The problem: Scan the records for the word "fieldFamily". Report each line where it occurs.

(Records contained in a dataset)
↓↓↓
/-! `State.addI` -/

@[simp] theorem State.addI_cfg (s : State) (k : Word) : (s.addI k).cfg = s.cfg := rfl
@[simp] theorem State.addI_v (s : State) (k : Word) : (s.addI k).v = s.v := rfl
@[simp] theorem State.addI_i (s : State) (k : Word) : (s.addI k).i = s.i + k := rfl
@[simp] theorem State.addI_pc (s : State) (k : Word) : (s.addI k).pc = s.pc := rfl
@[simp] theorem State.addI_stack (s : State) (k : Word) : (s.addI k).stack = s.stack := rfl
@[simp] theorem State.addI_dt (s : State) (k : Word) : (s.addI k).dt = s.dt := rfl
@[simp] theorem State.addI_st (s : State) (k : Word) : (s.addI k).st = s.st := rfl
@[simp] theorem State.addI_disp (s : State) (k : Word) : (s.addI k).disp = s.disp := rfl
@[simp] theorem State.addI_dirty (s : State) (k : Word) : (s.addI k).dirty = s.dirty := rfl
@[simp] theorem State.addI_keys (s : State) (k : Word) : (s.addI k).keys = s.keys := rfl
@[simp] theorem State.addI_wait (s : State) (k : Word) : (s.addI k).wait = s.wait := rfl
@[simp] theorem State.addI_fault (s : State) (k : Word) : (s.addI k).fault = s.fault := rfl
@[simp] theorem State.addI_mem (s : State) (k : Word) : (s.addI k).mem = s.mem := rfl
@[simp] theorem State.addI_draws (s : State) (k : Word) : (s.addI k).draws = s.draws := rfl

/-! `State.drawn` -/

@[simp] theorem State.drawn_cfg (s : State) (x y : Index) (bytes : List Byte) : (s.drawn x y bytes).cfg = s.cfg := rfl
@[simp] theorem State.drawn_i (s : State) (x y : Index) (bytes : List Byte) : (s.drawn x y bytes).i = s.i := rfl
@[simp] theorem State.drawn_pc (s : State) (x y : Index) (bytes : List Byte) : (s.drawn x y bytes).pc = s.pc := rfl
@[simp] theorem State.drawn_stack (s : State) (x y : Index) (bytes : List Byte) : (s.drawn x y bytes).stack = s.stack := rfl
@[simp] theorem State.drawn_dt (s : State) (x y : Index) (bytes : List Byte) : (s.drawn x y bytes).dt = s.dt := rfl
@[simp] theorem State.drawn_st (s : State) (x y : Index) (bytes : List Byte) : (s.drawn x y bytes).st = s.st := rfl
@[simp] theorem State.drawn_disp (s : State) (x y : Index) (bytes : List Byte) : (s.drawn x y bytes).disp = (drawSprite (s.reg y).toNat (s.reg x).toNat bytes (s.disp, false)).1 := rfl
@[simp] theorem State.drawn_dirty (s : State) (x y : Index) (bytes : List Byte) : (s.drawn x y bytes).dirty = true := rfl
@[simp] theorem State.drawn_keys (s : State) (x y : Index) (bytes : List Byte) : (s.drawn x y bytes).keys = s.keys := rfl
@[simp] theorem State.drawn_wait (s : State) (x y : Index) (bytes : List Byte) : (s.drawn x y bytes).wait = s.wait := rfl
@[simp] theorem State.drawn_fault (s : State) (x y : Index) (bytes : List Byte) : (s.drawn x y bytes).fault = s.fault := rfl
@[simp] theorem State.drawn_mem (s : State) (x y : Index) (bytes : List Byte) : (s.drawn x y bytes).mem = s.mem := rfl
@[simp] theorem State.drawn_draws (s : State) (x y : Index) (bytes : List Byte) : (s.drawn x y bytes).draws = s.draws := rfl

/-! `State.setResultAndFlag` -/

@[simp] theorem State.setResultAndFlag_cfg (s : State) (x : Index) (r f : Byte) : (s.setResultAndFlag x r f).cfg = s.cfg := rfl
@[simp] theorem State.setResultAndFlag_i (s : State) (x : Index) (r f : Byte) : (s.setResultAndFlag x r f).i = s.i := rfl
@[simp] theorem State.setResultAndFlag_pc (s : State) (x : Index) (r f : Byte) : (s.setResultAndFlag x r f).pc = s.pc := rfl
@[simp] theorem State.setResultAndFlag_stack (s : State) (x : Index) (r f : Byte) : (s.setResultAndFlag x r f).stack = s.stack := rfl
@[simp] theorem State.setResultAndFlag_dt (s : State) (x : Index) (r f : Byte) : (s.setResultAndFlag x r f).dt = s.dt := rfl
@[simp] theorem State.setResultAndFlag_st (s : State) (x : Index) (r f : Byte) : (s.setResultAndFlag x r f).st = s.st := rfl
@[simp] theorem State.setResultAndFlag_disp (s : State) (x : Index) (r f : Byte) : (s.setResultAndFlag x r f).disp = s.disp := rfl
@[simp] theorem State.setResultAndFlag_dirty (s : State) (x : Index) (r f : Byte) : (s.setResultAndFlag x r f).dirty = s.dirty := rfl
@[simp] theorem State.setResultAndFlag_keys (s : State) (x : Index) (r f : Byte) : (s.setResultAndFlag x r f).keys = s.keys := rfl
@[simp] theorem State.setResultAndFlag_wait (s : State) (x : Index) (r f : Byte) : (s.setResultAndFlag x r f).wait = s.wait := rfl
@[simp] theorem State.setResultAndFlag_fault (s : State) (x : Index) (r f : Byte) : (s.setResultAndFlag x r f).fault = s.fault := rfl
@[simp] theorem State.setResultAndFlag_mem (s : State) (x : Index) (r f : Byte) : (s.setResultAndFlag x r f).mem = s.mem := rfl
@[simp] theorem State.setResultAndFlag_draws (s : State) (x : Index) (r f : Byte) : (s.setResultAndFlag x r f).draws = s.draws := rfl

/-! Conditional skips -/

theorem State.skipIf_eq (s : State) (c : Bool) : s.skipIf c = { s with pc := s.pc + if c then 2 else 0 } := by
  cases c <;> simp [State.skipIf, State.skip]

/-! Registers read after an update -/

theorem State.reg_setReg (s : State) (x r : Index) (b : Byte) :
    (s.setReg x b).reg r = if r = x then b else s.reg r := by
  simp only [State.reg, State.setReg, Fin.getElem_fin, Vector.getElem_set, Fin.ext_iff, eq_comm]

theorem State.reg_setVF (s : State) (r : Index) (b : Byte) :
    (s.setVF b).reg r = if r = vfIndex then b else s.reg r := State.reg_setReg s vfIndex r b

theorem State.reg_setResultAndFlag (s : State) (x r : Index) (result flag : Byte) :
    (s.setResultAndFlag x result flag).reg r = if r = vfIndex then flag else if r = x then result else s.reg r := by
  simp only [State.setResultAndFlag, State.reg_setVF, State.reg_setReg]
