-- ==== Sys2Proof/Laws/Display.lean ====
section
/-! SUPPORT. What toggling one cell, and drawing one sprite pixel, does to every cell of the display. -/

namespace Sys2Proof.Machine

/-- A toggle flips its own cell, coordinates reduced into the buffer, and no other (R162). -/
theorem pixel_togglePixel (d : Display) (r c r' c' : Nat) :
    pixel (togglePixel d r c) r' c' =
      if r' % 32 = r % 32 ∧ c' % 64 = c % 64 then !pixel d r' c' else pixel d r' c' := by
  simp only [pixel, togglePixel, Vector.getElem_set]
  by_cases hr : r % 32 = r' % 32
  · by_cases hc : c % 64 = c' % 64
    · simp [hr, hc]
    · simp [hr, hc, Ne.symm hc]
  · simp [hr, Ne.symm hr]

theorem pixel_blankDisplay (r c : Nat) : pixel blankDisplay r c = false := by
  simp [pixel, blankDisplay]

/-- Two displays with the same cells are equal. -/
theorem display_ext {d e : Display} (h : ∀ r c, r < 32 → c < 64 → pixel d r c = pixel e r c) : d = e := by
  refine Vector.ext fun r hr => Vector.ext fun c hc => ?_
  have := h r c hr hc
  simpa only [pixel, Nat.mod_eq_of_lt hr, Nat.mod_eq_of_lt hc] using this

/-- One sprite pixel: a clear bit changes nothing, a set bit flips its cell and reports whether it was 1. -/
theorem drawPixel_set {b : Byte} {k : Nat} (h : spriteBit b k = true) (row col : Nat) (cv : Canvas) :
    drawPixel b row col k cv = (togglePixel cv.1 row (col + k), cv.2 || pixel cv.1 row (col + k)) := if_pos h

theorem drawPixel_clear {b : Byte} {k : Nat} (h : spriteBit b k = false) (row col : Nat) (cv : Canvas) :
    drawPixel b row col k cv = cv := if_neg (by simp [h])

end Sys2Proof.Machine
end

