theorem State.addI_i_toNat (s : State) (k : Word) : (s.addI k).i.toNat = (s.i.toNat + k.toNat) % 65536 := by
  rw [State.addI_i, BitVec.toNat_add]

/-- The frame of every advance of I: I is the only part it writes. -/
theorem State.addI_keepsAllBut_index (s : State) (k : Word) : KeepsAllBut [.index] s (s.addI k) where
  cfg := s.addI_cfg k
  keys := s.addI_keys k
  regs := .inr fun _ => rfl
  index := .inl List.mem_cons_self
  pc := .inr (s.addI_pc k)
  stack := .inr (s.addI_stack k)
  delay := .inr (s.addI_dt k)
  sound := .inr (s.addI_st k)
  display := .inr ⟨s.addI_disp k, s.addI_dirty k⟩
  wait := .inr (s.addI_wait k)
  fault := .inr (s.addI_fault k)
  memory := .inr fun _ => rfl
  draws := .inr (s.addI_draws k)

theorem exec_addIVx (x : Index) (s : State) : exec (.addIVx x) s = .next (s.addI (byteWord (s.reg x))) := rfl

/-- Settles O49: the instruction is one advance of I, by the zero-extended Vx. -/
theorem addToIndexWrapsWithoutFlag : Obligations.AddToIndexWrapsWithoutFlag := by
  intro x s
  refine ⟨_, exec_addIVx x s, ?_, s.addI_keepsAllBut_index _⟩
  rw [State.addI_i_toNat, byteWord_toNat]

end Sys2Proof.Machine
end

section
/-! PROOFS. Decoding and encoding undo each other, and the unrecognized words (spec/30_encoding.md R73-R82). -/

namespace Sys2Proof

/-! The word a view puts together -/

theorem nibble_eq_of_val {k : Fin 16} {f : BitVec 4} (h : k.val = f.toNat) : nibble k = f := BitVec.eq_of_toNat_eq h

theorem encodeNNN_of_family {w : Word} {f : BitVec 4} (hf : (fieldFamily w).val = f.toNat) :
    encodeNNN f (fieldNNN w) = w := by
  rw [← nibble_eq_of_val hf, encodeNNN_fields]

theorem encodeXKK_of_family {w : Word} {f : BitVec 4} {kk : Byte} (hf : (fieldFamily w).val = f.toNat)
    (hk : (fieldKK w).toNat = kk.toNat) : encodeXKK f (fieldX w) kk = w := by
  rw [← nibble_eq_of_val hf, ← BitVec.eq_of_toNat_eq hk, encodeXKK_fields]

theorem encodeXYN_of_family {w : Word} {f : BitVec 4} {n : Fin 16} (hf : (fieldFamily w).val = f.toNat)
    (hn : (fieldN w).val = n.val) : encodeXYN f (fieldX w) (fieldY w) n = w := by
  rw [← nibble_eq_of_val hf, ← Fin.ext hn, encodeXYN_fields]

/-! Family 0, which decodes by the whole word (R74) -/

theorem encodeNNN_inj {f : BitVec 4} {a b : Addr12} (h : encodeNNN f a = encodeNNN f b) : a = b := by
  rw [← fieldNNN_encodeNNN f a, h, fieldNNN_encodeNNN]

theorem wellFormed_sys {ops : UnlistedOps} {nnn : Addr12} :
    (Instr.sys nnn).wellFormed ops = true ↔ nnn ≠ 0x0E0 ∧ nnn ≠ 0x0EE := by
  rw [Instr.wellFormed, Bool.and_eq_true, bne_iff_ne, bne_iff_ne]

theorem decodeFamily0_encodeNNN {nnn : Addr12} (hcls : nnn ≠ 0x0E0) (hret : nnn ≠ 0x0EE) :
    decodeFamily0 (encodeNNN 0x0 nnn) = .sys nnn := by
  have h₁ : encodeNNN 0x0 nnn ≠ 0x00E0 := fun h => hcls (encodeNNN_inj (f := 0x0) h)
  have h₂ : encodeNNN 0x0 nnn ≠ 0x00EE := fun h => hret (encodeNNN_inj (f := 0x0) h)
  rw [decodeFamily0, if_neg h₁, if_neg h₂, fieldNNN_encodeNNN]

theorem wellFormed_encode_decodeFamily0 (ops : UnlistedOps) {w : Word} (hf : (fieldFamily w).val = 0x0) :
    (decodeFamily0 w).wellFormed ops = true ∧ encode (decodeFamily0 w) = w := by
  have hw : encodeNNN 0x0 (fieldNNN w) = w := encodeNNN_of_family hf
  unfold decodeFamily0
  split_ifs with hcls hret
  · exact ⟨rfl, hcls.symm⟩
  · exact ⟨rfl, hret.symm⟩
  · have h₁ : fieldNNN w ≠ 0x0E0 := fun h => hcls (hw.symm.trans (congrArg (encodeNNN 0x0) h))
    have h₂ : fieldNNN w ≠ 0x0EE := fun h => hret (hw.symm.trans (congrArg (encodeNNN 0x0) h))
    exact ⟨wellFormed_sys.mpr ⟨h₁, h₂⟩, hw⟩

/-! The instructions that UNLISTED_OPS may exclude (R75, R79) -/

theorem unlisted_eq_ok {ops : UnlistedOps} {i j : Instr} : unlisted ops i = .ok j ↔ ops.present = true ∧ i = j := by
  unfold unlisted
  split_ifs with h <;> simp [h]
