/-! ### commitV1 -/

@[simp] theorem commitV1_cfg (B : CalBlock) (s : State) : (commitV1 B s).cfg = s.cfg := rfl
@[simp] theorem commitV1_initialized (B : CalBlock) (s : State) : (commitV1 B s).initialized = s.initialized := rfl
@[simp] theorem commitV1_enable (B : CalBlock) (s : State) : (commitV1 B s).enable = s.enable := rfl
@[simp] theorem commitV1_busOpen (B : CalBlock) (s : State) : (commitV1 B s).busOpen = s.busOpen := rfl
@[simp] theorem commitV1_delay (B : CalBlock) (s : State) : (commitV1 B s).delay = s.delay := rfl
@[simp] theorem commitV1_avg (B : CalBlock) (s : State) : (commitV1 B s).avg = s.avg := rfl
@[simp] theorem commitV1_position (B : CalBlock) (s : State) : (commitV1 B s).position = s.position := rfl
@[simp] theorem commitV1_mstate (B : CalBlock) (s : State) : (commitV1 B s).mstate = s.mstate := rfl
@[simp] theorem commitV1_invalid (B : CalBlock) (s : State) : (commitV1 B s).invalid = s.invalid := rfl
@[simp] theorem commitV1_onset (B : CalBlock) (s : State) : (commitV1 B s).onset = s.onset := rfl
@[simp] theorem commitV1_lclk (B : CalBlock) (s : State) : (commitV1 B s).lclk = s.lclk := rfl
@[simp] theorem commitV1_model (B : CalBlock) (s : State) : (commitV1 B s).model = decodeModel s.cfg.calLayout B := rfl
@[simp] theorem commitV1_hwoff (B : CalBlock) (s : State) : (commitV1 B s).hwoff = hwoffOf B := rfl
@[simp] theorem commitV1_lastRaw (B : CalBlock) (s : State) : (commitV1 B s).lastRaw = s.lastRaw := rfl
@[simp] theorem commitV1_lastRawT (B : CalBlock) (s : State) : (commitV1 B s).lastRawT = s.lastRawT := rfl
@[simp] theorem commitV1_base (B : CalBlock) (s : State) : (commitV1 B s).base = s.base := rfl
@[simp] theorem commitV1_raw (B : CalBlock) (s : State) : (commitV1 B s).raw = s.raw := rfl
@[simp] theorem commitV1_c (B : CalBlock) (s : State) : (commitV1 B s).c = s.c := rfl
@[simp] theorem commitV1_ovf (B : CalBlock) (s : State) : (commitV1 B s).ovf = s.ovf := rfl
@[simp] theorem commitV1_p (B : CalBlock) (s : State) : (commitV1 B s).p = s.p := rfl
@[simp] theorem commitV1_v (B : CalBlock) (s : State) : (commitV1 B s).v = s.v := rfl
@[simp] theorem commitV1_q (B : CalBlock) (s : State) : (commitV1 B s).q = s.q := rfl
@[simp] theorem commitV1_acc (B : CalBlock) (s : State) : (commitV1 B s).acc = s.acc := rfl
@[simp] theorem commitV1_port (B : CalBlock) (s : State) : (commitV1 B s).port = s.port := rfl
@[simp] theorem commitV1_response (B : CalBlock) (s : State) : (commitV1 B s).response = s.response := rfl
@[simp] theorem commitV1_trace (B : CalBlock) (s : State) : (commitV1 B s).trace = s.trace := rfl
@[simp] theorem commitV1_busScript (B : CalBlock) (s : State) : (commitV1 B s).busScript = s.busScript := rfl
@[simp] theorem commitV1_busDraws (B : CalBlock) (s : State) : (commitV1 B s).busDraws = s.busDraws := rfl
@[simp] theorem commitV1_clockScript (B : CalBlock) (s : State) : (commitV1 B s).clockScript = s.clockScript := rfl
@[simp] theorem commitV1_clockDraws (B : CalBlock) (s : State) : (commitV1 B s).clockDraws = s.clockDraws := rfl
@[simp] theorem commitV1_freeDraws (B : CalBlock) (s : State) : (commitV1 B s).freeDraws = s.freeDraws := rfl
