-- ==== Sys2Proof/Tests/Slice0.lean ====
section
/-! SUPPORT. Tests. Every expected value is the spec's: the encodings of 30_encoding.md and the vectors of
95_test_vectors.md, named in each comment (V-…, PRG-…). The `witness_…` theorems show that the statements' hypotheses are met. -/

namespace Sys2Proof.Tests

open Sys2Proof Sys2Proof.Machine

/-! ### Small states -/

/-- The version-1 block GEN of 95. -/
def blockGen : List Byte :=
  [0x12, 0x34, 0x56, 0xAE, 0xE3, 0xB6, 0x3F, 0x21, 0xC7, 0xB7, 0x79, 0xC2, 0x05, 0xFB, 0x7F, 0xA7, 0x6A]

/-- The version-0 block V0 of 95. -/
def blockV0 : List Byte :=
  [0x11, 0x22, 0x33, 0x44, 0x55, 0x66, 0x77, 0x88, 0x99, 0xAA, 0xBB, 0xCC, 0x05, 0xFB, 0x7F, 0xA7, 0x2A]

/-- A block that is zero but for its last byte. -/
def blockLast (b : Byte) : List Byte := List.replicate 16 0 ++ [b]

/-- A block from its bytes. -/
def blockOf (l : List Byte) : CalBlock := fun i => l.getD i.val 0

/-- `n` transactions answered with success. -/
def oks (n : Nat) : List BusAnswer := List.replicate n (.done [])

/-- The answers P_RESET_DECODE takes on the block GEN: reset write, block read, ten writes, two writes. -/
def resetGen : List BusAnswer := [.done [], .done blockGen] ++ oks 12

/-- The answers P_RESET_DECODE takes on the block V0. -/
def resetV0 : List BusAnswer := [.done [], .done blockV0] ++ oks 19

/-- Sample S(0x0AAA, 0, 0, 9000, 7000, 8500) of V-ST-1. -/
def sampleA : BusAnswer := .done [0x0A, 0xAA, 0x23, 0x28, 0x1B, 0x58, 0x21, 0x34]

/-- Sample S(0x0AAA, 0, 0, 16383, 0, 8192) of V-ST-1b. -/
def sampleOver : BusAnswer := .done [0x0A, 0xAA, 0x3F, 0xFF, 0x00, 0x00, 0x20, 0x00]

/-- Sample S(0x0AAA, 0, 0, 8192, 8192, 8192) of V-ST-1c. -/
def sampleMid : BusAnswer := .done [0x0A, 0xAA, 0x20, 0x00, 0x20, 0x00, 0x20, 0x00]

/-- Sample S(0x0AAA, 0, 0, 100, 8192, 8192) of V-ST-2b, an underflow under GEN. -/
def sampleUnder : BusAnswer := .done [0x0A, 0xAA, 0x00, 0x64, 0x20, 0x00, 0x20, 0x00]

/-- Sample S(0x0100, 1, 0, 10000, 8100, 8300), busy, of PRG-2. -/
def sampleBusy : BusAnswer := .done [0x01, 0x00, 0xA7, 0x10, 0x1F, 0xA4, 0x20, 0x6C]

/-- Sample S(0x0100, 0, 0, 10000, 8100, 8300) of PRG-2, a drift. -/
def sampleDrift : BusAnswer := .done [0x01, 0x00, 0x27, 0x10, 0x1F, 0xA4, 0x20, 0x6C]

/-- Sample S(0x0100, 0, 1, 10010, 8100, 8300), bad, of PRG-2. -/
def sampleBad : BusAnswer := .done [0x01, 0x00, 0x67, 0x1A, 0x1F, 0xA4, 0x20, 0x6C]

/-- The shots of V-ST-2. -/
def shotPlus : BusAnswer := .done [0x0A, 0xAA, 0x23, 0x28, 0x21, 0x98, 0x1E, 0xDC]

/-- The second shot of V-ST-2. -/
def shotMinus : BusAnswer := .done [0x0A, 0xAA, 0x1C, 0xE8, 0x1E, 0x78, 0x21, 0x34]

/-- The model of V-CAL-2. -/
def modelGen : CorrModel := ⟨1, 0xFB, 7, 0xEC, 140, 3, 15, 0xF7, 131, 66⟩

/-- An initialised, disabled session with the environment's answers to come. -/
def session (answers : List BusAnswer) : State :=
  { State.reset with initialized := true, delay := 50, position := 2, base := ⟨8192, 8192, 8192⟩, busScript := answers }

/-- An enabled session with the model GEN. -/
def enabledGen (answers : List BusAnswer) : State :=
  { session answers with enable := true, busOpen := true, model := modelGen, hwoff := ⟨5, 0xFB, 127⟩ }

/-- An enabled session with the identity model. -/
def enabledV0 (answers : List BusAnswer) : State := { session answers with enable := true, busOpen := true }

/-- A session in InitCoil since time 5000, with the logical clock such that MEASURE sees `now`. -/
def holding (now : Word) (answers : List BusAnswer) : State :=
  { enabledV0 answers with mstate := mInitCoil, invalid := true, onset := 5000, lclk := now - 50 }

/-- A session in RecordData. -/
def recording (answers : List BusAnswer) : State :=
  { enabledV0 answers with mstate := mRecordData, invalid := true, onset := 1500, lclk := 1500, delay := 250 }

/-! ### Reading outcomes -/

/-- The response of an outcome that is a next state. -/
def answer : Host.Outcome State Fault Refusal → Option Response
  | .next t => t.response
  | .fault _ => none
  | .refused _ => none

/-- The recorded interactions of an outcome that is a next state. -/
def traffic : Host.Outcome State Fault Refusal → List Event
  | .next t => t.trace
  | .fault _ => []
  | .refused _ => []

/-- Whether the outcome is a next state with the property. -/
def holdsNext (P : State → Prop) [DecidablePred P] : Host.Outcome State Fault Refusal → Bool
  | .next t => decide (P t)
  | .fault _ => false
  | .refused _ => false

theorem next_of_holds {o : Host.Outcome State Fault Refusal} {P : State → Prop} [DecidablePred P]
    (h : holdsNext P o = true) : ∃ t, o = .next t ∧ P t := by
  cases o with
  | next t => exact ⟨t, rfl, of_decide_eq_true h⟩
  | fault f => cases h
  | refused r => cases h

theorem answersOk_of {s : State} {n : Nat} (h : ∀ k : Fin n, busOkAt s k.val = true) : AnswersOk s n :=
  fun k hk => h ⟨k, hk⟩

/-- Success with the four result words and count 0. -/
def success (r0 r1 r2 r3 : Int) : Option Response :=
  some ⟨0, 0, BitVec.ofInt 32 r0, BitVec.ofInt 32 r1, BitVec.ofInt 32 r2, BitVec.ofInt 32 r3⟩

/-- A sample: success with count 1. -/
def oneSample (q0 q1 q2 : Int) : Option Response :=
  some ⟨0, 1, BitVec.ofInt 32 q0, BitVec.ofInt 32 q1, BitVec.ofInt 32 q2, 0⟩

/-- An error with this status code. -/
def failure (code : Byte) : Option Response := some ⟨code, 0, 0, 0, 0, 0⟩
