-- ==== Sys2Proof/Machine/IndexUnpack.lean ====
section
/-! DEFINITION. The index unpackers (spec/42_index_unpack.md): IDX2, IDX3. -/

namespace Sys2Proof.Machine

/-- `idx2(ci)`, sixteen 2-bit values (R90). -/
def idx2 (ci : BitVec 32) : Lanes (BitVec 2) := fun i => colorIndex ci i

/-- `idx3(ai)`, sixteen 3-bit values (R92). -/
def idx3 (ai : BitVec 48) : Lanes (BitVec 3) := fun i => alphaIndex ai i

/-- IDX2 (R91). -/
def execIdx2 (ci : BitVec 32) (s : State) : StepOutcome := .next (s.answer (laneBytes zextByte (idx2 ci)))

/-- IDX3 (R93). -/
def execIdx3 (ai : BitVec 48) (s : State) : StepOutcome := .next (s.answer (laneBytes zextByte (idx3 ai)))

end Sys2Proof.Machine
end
↑↑↑
Task solution:
theorem encodeNNN_of_family {w : Word} {f : BitVec 4} (hf : (fieldFamily w).val = f.toNat) :
theorem encodeXKK_of_family {w : Word} {f : BitVec 4} {kk : Byte} (hf : (fieldFamily w).val = f.toNat)
theorem encodeXYN_of_family {w : Word} {f : BitVec 4} {n : Fin 16} (hf : (fieldFamily w).val = f.toNat)
theorem wellFormed_encode_decodeFamily0 (ops : UnlistedOps) {w : Word} (hf : (fieldFamily w).val = 0x0) :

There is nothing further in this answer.